## SOURCE MATERIAL
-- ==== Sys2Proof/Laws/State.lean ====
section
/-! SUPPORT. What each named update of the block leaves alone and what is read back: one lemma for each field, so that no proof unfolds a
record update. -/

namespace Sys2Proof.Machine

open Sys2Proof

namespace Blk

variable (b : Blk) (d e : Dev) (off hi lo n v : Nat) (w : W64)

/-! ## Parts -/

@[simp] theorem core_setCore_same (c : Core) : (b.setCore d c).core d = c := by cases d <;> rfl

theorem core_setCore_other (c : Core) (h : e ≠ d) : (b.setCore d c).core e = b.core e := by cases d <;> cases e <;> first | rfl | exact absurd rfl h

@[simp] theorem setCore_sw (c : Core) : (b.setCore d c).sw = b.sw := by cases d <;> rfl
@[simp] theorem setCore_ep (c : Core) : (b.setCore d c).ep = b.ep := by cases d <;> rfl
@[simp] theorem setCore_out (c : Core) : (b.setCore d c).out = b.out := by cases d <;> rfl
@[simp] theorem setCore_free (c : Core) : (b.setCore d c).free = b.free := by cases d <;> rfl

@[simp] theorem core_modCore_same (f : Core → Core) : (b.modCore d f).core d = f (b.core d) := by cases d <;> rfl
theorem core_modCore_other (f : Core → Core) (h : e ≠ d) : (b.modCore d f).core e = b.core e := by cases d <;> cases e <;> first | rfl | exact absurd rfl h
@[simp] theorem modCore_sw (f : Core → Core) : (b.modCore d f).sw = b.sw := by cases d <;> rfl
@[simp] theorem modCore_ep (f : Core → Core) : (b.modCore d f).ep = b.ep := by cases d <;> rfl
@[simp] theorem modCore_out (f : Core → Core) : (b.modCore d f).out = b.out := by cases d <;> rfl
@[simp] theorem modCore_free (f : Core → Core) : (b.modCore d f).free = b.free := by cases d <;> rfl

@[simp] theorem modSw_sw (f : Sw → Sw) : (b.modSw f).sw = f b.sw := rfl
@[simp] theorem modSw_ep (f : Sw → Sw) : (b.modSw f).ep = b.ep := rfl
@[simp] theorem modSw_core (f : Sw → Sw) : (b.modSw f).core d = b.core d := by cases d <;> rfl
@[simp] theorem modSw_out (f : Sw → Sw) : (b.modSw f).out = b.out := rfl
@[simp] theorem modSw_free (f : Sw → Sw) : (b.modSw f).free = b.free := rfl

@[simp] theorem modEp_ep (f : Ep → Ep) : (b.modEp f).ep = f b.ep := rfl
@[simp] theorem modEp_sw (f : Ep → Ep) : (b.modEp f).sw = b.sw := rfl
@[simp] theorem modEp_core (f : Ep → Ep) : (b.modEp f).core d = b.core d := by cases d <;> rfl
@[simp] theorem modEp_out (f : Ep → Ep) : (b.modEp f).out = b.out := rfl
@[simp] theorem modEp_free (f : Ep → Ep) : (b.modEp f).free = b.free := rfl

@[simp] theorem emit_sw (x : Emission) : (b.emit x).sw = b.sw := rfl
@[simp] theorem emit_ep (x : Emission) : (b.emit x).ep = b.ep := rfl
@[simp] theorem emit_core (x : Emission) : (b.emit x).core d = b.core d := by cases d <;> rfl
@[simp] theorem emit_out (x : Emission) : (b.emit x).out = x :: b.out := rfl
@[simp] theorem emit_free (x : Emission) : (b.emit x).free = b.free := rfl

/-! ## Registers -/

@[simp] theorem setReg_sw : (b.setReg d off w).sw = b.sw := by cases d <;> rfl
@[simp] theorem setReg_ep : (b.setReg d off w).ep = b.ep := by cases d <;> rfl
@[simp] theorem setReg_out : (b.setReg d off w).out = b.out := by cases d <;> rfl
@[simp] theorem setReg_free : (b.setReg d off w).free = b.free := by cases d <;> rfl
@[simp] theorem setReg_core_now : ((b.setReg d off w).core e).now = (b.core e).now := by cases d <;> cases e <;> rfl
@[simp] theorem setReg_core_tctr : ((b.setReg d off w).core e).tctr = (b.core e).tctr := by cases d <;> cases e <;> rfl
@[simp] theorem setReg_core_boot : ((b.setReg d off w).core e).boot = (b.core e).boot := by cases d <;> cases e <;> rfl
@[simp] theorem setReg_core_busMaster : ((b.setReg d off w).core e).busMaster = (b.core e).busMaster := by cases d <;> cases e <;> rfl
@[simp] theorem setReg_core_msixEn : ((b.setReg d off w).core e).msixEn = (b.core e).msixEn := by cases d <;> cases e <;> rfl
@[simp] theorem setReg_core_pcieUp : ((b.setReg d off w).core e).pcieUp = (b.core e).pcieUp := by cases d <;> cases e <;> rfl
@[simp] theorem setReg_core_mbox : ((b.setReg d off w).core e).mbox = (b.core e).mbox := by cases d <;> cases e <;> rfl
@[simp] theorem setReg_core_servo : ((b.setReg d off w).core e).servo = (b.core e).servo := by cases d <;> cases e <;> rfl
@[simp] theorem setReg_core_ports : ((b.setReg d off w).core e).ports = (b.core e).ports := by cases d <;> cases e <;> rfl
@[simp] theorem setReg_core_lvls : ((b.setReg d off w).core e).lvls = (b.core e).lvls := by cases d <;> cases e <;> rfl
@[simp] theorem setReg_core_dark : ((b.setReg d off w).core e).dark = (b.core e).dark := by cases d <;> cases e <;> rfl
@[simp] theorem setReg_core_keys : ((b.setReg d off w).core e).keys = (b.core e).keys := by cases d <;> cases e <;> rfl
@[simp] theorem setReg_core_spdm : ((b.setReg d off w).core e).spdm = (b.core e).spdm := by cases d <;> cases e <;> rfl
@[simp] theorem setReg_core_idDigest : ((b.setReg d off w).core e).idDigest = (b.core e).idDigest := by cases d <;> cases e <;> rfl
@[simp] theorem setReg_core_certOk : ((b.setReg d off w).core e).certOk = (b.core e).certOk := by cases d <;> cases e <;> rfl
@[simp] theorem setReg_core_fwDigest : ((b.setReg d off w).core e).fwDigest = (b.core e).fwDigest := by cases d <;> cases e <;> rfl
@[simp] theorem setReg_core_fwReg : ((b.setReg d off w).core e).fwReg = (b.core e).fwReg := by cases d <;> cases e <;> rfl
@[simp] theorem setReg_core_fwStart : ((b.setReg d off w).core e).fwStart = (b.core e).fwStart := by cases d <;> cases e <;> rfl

## WORK REQUEST
The first line of the records begins the span, and the line containing "(b.modSw f).free = b.free := rfl" ends it. Reproduce that span exactly, both ends included.

## SOLVED EXERCISE
-- ==== Sys2Proof/Laws/State.lean ====
section
/-! SUPPORT. What each named update of the block leaves alone and what is read back: one lemma for each field, so that no proof unfolds a
record update. -/

namespace Sys2Proof.Machine

open Sys2Proof

namespace Blk

variable (b : Blk) (d e : Dev) (off hi lo n v : Nat) (w : W64)

/-! ## Parts -/

@[simp] theorem core_setCore_same (c : Core) : (b.setCore d c).core d = c := by cases d <;> rfl

theorem core_setCore_other (c : Core) (h : e ≠ d) : (b.setCore d c).core e = b.core e := by cases d <;> cases e <;> first | rfl | exact absurd rfl h

@[simp] theorem setCore_sw (c : Core) : (b.setCore d c).sw = b.sw := by cases d <;> rfl
@[simp] theorem setCore_ep (c : Core) : (b.setCore d c).ep = b.ep := by cases d <;> rfl
@[simp] theorem setCore_out (c : Core) : (b.setCore d c).out = b.out := by cases d <;> rfl
@[simp] theorem setCore_free (c : Core) : (b.setCore d c).free = b.free := by cases d <;> rfl

@[simp] theorem core_modCore_same (f : Core → Core) : (b.modCore d f).core d = f (b.core d) := by cases d <;> rfl
theorem core_modCore_other (f : Core → Core) (h : e ≠ d) : (b.modCore d f).core e = b.core e := by cases d <;> cases e <;> first | rfl | exact absurd rfl h
@[simp] theorem modCore_sw (f : Core → Core) : (b.modCore d f).sw = b.sw := by cases d <;> rfl
@[simp] theorem modCore_ep (f : Core → Core) : (b.modCore d f).ep = b.ep := by cases d <;> rfl
@[simp] theorem modCore_out (f : Core → Core) : (b.modCore d f).out = b.out := by cases d <;> rfl
@[simp] theorem modCore_free (f : Core → Core) : (b.modCore d f).free = b.free := by cases d <;> rfl

@[simp] theorem modSw_sw (f : Sw → Sw) : (b.modSw f).sw = f b.sw := rfl
@[simp] theorem modSw_ep (f : Sw → Sw) : (b.modSw f).ep = b.ep := rfl
@[simp] theorem modSw_core (f : Sw → Sw) : (b.modSw f).core d = b.core d := by cases d <;> rfl
@[simp] theorem modSw_out (f : Sw → Sw) : (b.modSw f).out = b.out := rfl
@[simp] theorem modSw_free (f : Sw → Sw) : (b.modSw f).free = b.free := rfl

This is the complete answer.